Nginx, according to its configuration, correctly proxies this request elsewhere (it gets catched with location / rule).

There are several ways to get around that. If you have just a few prefixes used with non-relative paths, and nothing else is already using them, you may just proxy them as they are returned:

# (inside a "server" block, above "location /" rule)
    location /api/ {
        proxy_pass http://www.example.com/api/;
    }

Other way is to install a filter in the Nginx using a ngx_http_sub_module, which would alter served content, updating all URIs to the new base.

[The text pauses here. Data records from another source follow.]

-- ==== Sys2Proof/Tests/Slice0.lean ====
section
/-! SUPPORT.  Small states that meet the hypotheses of the statements, clause by clause and at boundary values of their ranges, and checks of one step
against values worked out by hand from the manual.  Every theorem is decided by evaluation. -/

open Sys2Proof Sys2Proof.Machine
namespace Sys2Proof.Tests

set_option Elab.async false

/-! ### Well-formed commands: a term that each check refuses, beside one that it lets through -/

/-- A clause on a unit of gallery 0 for a seat of the U-stream. -/
def clause (unit seat : Nat) : Issue := ⟨0, BitVec.ofNat 4 unit, BitVec.ofNat 10 seat, 0xFFFF, 2, 0⟩

/-- An entry with operand words 4 on. -/
def entry (ops : List Word) : Entry := ⟨0, 0, 0, 0, 0, ops⟩

/-- A fabric descriptor of 64 bytes on a path. -/
def fabOn (path : Nat) : FabDesc := ⟨false, false, if path = 1 then 1 else 0, 0, 0, 64, BitVec.ofNat 3 path, 0, if path = 1 then 0 else 1, 0, []⟩

theorem test_wf_units : (Instr.accSave (clause 15 0) ⟨0, 1, 0⟩).wf = true ∧ (Instr.update (clause 1 1) ⟨false, 0, 0, 0, 0, 0, 1, 0, 0, 0, 0, false⟩).wf = true
    ∧ (Instr.update (clause 2 1) ⟨false, 0, 0, 0, 0, 0, 1, 0, 0, 0, 0, false⟩).wf = false
    ∧ (Instr.publish (clause 2 1) ⟨false, 0, 0, 0, 0, 0, 1, 0, 0, 0, 0, false⟩).wf = false := by decide +kernel

theorem test_wf_fabric : (Instr.send (clause 0 0) (fabOn 3)).wf = true ∧ (Instr.send (clause 0 0) (fabOn 4)).wf = false := by decide +kernel

theorem test_wf_pairs : (Instr.flightLoad 4).wf = true ∧ (Instr.flightLoad 5).wf = false ∧ (Instr.flightSwitchDrain 5 0).wf = false
    ∧ (Instr.flightSwitchImmediate 7).wf = false := by decide +kernel

theorem test_wf_entries : (Instr.nop 0 (entry (List.replicate 12 0))).wf = true ∧ (Instr.nop 0 (entry (List.replicate 13 0))).wf = false := by decide +kernel

theorem test_wf_domains : (Instr.parityError 9 0 0 0 0).wf = true ∧ (Instr.parityError 10 0 0 0 0).wf = false := by decide +kernel

theorem test_wf_vu_units : (Instr.fma (clause 3 0) ⟨false, false, 0, 0, 0, 1, 1, 0, ⟨0, 0, false, false, 0, 0⟩, ⟨0, 0, false, false, 0, 0⟩,
      ⟨0, 0, false, false, 0, 0⟩, ⟨0, 0, false, false, 0, 0⟩⟩).wf = true
    ∧ (Instr.fma (clause 4 0) ⟨false, false, 0, 0, 0, 1, 1, 0, ⟨0, 0, false, false, 0, 0⟩, ⟨0, 0, false, false, 0, 0⟩,
      ⟨0, 0, false, false, 0, 0⟩, ⟨0, 0, false, false, 0, 0⟩⟩).wf = false := by decide +kernel

/-! ### A running program of one clause -/

/-- Units of gallery 0 in service: an MU, a VU and an ISU. -/
def unitRegs : List (Nat × Word) :=
  [(regKey 0 (Reg.GAL_MU_STATUS 0 0), 0x40000000), (regKey 0 (Reg.GAL_VU_STATUS 0 0), 0x40000000), (regKey 0 (Reg.GAL_ISU_STATUS 0 0), 0x40000000)]

/-- Reset with ticks running and registers given. -/
def ticking (regs : List (Nat × Word)) : State :=
  { State.reset with regs := regs.foldl (fun m p => smSet regDefault m p.1 p.2) State.reset.regs, tk := { State.reset.tk with running := true } }

/-- A version 3 image of one program with one U-stream clause of a KIND on unit 0 of gallery 0, its descriptor at the start of the pool. -/
def imageOf (kind seat window : Nat) (ws : List Word) (hbm : List HbmSlot) (fab : List FabSlot) : Flight :=
  { contract := 3, descVer := 3, programs := 1, periodQ := 20, galMask := 1, flightId := 7
    progs := [⟨0, 0, 1, [⟨0, [], [], [⟨0, kind, 0, 0, 0, seat, 0, window, 0⟩]⟩], fab, hbm, [], []⟩]
    templates := [], routes := [], variants := [], partitions := [], pool := ws.flatMap Word.bytes, digest := [] }

/-- A seat of gallery 0 that handle 5 of instance 1 fills. -/
def seat1 : Seat := ⟨0, 1, 0, 5, 1, 1, false, false, false, 2, 0⟩

/-- Reset with that image running, units in service and seat 1 filled. -/
def runsOf (kind seat window : Nat) (ws : List Word) (hbm : List HbmSlot) (fab : List FabSlot) : State :=
  let s := ticking unitRegs
  { s with
    flights := { s.flights with v3 := { FlightSlots.empty with active := some (imageOf kind seat window ws hbm fab) } }
    tk := { s.tk with seats := [seat1] } }

/-- The operation that the clause's descriptor spells. -/
def opOf (s : State) : Op :=
  match s.flights.v3.active with
  | some f => match f.progs with
    | p :: _ => match p.blocks with
      | ⟨_, _, _, k :: _⟩ :: _ => (p.descOf f.pool 0 2 0 k).1
      | _ => .bad 0
    | _ => .bad 0
  | none => .bad 0

/-- An operand of a VU descriptor: FMT, PITCH and offset (Table 7-1). -/
def operand (off fmt pitch : Nat) : List Word := [wordOf off, wordOf (fmt * 0x10000000 + pitch)]

/-- No operand. -/
def absent : List Word := operand 0 15 0

/-- A VU descriptor of rows × cols without status. -/
def vuWords (op axis func rows cols : Nat) (x y z d rest : List Word) : List Word :=
  [wordOf (op * 0x1000000 + axis * 0x1000 + func * 0x100), wordOf (rows * 0x10000 + cols), 0xFFFFFFFF] ++ x ++ y ++ z ++ d ++ [0, 0, 0, 0, 0] ++ rest

/-- The command answers a next state of which a test holds. -/
def gives (o : Host.Outcome State Fault Refusal) (p : State → Bool) : Bool :=
  match o with
  | .next t => p t
  | _ => false

/-! ### Matrix units -/

/-- A 16 × 128 tile of FP32 sums of BF16 operands with K = 32, no row group seated. -/
def mmWords : List Word :=
  [0x00180000, 0x10001000, 0, 0x10000, 0x00400100, 0x00010000, 0, 0x20000, 0x04001000, 0, 0, 0, 0, 0, 0, 0xFFFFFFFF, 0x3FFFFFFF, 0x3FFFFFFF, 0x3FFFFC00,
    0, 0, 0, 0, 0]

theorem witness_matrixMultiply : (match opOf (runsOf 0 0x3FF 0xFFFF mmWords [] []) with
    | .mm d => (runsOf 0 0x3FF 0xFFFF mmWords [] []).muReady (clause 0 0x3FF) (.mm d) && (mmCheck 0x3FF d).isNone && mmInside d
        && mmInflInside (runsOf 0 0x3FF 0xFFFF mmWords [] []) (clause 0 0x3FF) d
    | _ => false) = true := by decide +kernel

/-- SCALE_LOAD of the last register from the last line of scratchpad. -/
def scaleWords : List Word := [0x10000000, 0xFFF00001, 0x0BFFFFC0] ++ List.replicate 21 0

/-- ACC_SAVE (2) and ACC_RESTORE (3) of the last 8 KiB, to and from the end of scratchpad. -/
def accWords (op : Nat) : List Word := [wordOf (op * 0x10000000), 0xFC080000, 0x0BFFE000] ++ List.replicate 21 0

theorem witness_matrixMoves : (match opOf (runsOf 0 0x3FF 0xFFFF scaleWords [] []) with
      | .scaleLoad d => (runsOf 0 0x3FF 0xFFFF scaleWords [] []).muReady (clause 0 0x3FF) (.scaleLoad d) && d.reg0 == 4095 && d.count == 1
          && d.srcOff.toNat + 4 * d.count.toNat == spSize - 60
      | _ => false) = true
    ∧ ∀ op ∈ [2, 3], (match opOf (runsOf 0 0x3FF 0xFFFF (accWords op) [] []) with
      | .accMove o d => (runsOf 0 0x3FF 0xFFFF (accWords op) [] []).muReady (clause 0 0x3FF) (.accMove o d) && o == op && accMoveOk d
          && d.spOff.toNat + 8192 * d.len.toNat == spSize
      | _ => false) = true := by decide +kernel

/-! ### Vector units -/

def xAt : List Word := operand 0 0 64
def yAt : List Word := operand 0x100 0 64
def zAt : List Word := operand 0x200 0 64

/-- A destination row whose eight bytes are the last of scratchpad. -/
def dEnd : List Word := operand (spSize - 8) 0 64

/-- A vector descriptor with one, two or three sources of 1 × 2 FP32. -/
def vecWords (op func : Nat) : List Word :=
  vuWords op 0 func 1 2 xAt (if op = 1 then absent else yAt) (if op = 7 then zAt else absent) dEnd (List.replicate 16 0)

theorem witness_vectorElementwise : (∀ op ∈ [1, 2, 3, 4, 5, 6, 7], (match opOf (runsOf 1 1 0xFFFF (vecWords op (if op = 1 then 12 else 0)) [] []) with
      | .vu o a d => (runsOf 1 1 0xFFFF (vecWords op (if op = 1 then 12 else 0)) [] []).vuReady (clause 0 1) (.vu o a d) && o == op && !a
          && (vuCheck op 1 false d).isNone && vuInside op d
      | _ => false) = true)
    ∧ (match opOf (runsOf 1 1 0xFFFF (vuWords 8 0 0 1 2 xAt absent absent dEnd ([0x300, 0x00010000] ++ List.replicate 14 0)) [] []) with
      | .infl d w => (runsOf 1 1 0xFFFF (vuWords 8 0 0 1 2 xAt absent absent dEnd ([0x300, 0x00010000] ++ List.replicate 14 0)) [] []).vuReady (clause 0 1)
            (.infl d w) && (vuCheck 8 1 false d).isNone && vuInside 8 d && (firstFail (inflRules 1 1 w)).isNone
          && inflRead (runsOf 1 1 0xFFFF [] [] []) (clause 0 1) d w
      | _ => false) = true := by decide +kernel

/-- A reduction of a row of two elements to one at the end of scratchpad. -/
def redWords (op : Nat) (accIn : Bool) : List Word :=
  vuWords op (if op = 0x21 then 2 else 1) 0 1 2 xAt absent (if accIn then operand 0x400 9 64 else absent) (operand (spSize - 64) 0 64)
    ([if accIn then 1 else 0] ++ List.replicate 15 0)

theorem witness_vectorReductions : (∀ op ∈ [0x10, 0x11, 0x12, 0x13, 0x20, 0x21], (match opOf (runsOf 1 1 0xFFFF (redWords op false) [] []) with
      | .vu o a d => (runsOf 1 1 0xFFFF (redWords op false) [] []).vuReady (clause 0 1) (.vu o a d) && o == op && !a
          && (vuCheck op 1 false d).isNone && vuInside op d
      | _ => false) = true)
    ∧ ∀ op ∈ [0x20, 0x21], (match opOf (runsOf 1 1 0xFFFF (redWords op true) [] []) with
      | .vu o a d => (runsOf 1 1 0xFFFF (redWords op true) [] []).vuReady (clause 0 1) (.vu o a d) && o == op && a
          && (vuCheck op 1 true d).isNone && vuInside op d
      | _ => false) = true := by decide +kernel

/-- TOPK of the greatest of two elements. -/
def topWords : List Word := vuWords 0x14 1 1 1 2 xAt (operand 0x500 10 64) absent dEnd (List.replicate 16 0)

/-- COMPRESS (0x30) and EXPAND (0x31) of one token of seat slot 1, one choice, one expert, one slice: the map after the descriptor in the pool. -/
def routeWords (op : Nat) (src : Bool) : List Word :=
  vuWords op 0 0 1 2 xAt (operand 0x600 (if op = 0x30 then 10 else 0) 64)
    (if op = 0x30 then absent else operand 0x8000 0 64) (operand (if op = 0x30 then 0x8000 else 0x2000) 0 64)
    ([0x01010000, 0x00010001, 0x4000, 0x10000, 0x700, 0x780, 128, 0x04000000, 132, if src then 0x80000000 else 0] ++ List.replicate 6 0 ++ [1, 1])

theorem witness_vectorSelections : (match opOf (runsOf 1 1 0xFFFF topWords [] []) with
      | .vu o a d => (runsOf 1 1 0xFFFF topWords [] []).vuReady (clause 0 1) (.vu o a d) && o == 0x14 && !a && (vuCheck 0x14 1 false d).isNone
          && vuInside 0x14 d && lineInside (vuLines d.y (vuDestShape 0x14 d).1 (vuDestShape 0x14 d).2)
      | _ => false) = true
    ∧ ∀ src ∈ [false, true], (match opOf (runsOf 1 1 0xFFFF (routeWords 0x31 src) [] []) with
      | .route o d w => (runsOf 1 1 0xFFFF (routeWords 0x31 src) [] []).vuReady (clause 0 1) (.route o d w) && o == 0x31 && w.expSrc == src
          && (vuCheck 0x31 1 false d).isNone && vuInside 0x31 d && (firstFail (routingRules 0x31 1 d w)).isNone
          && (routeBuffers d.z.off.toNat d.z.pitch.toNat (d.cols.toNat * vuBytes d.z.fmt.toNat) w).all lineInside
          && lineInside (routeMap d.rows.toNat w) && lineInside (vuLines d.y d.rows.toNat w.kc.toNat)
      | _ => false) = true := by decide +kernel

/-- SOLVE_SPD of one equation, without damping and without L. -/
def solveWords : List Word := vuWords 0x40 0 0 0 0 xAt yAt absent (operand 0x900 0 64)
  ([0x00010001, 0, 0, 0x3F800000, 0xA00, 0xFFFFFFFF] ++ List.replicate 10 0)

/-- SIGN_UPDATE of one parameter with no serving copies. -/
def signWords : List Word := vuWords 9 0 0 1 1 xAt absent absent absent ([0xB00, 0xC00, 0, 0, 0, 0x100] ++ List.replicate 10 0)

theorem witness_vectorRoutines : (match opOf (runsOf 1 1 0xFFFF (routeWords 0x30 false) [] []) with
      | .route o d w => (runsOf 1 1 0xFFFF (routeWords 0x30 false) [] []).vuReady (clause 0 1) (.route o d w) && o == 0x30
          && (vuCheck 0x30 1 false d).isNone && vuInside 0x30 d && (firstFail (routingRules 0x30 1 d w)).isNone
          && (routeBuffers d.d.off.toNat d.d.pitch.toNat (d.cols.toNat * vuBytes d.x.fmt.toNat) w).all lineInside
          && lineInside (routeMap d.rows.toNat w) && lineInside (vuLines d.y d.rows.toNat w.kc.toNat)
      | _ => false) = true
    ∧ (match opOf (runsOf 1 1 0xFFFF solveWords [] []) with
      | .solve d w =>
        let d' := { d with rows := BitVec.ofNat 16 w.n.toNat, cols := BitVec.ofNat 16 w.r.toNat }
        (runsOf 1 1 0xFFFF solveWords [] []).vuReady (clause 0 1) (.solve d w) && (vuCheck 0x40 1 false d').isNone && vuInside 0x40 d'
          && (firstFail (solveRules d w)).isNone && extentOk false w.wsOff.toNat 0 1 (4 * w.n.toNat * (w.n.toNat + w.r.toNat))
          && w.lOff == 0xFFFFFFFF && lineInside (vuLines d.x w.n.toNat w.n.toNat)
      | _ => false) = true
    ∧ (match opOf (runsOf 1 1 0xFFFF signWords [] []) with
      | .sign d w => (runsOf 1 1 0xFFFF signWords [] []).vuReady (clause 0 1) (.sign d w) && (vuCheck 9 1 false d).isNone && vuInside 9 d
          && signOk (clause 0 1) d w && extentOk false w.recIn.toNat 0 1 8 && extentOk false w.recOut.toNat 0 1 8
      | _ => false) = true := by decide +kernel

theorem witness_vectorStoresReadBack : (let o : VuOperand := ⟨0x40, 0, false, false, 0, 8⟩
    let grid := [[vuStore 0 false (.fin false 1 0), vuStore 0 false (.fin false 3 0)]]
    o.ctx = false ∧ o.trn = false ∧ ∀ i < grid.length, (vuLineBytes o grid i).length ≤ o.pitch.toNat) := by decide +kernel

/-! ### In-stack engines, transfers and the fabric -/

/-- The slot entry that names the clause. -/
def named : List HbmSlot := [⟨0, 0, 0, 0, 0, 1, 2, 0, 0⟩]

Please, bear in mind, there can't be a completely bulletproof way to do this. Links may appear not only in text-based HTML, CSS and JS files, but also in proprietary binary files. And we don't know a priori what links they may contain to proxy them preventively. In the recent past an Adobe Flash was an example of such binary format. Nobody knows what gets invented in the future to expose the same problem.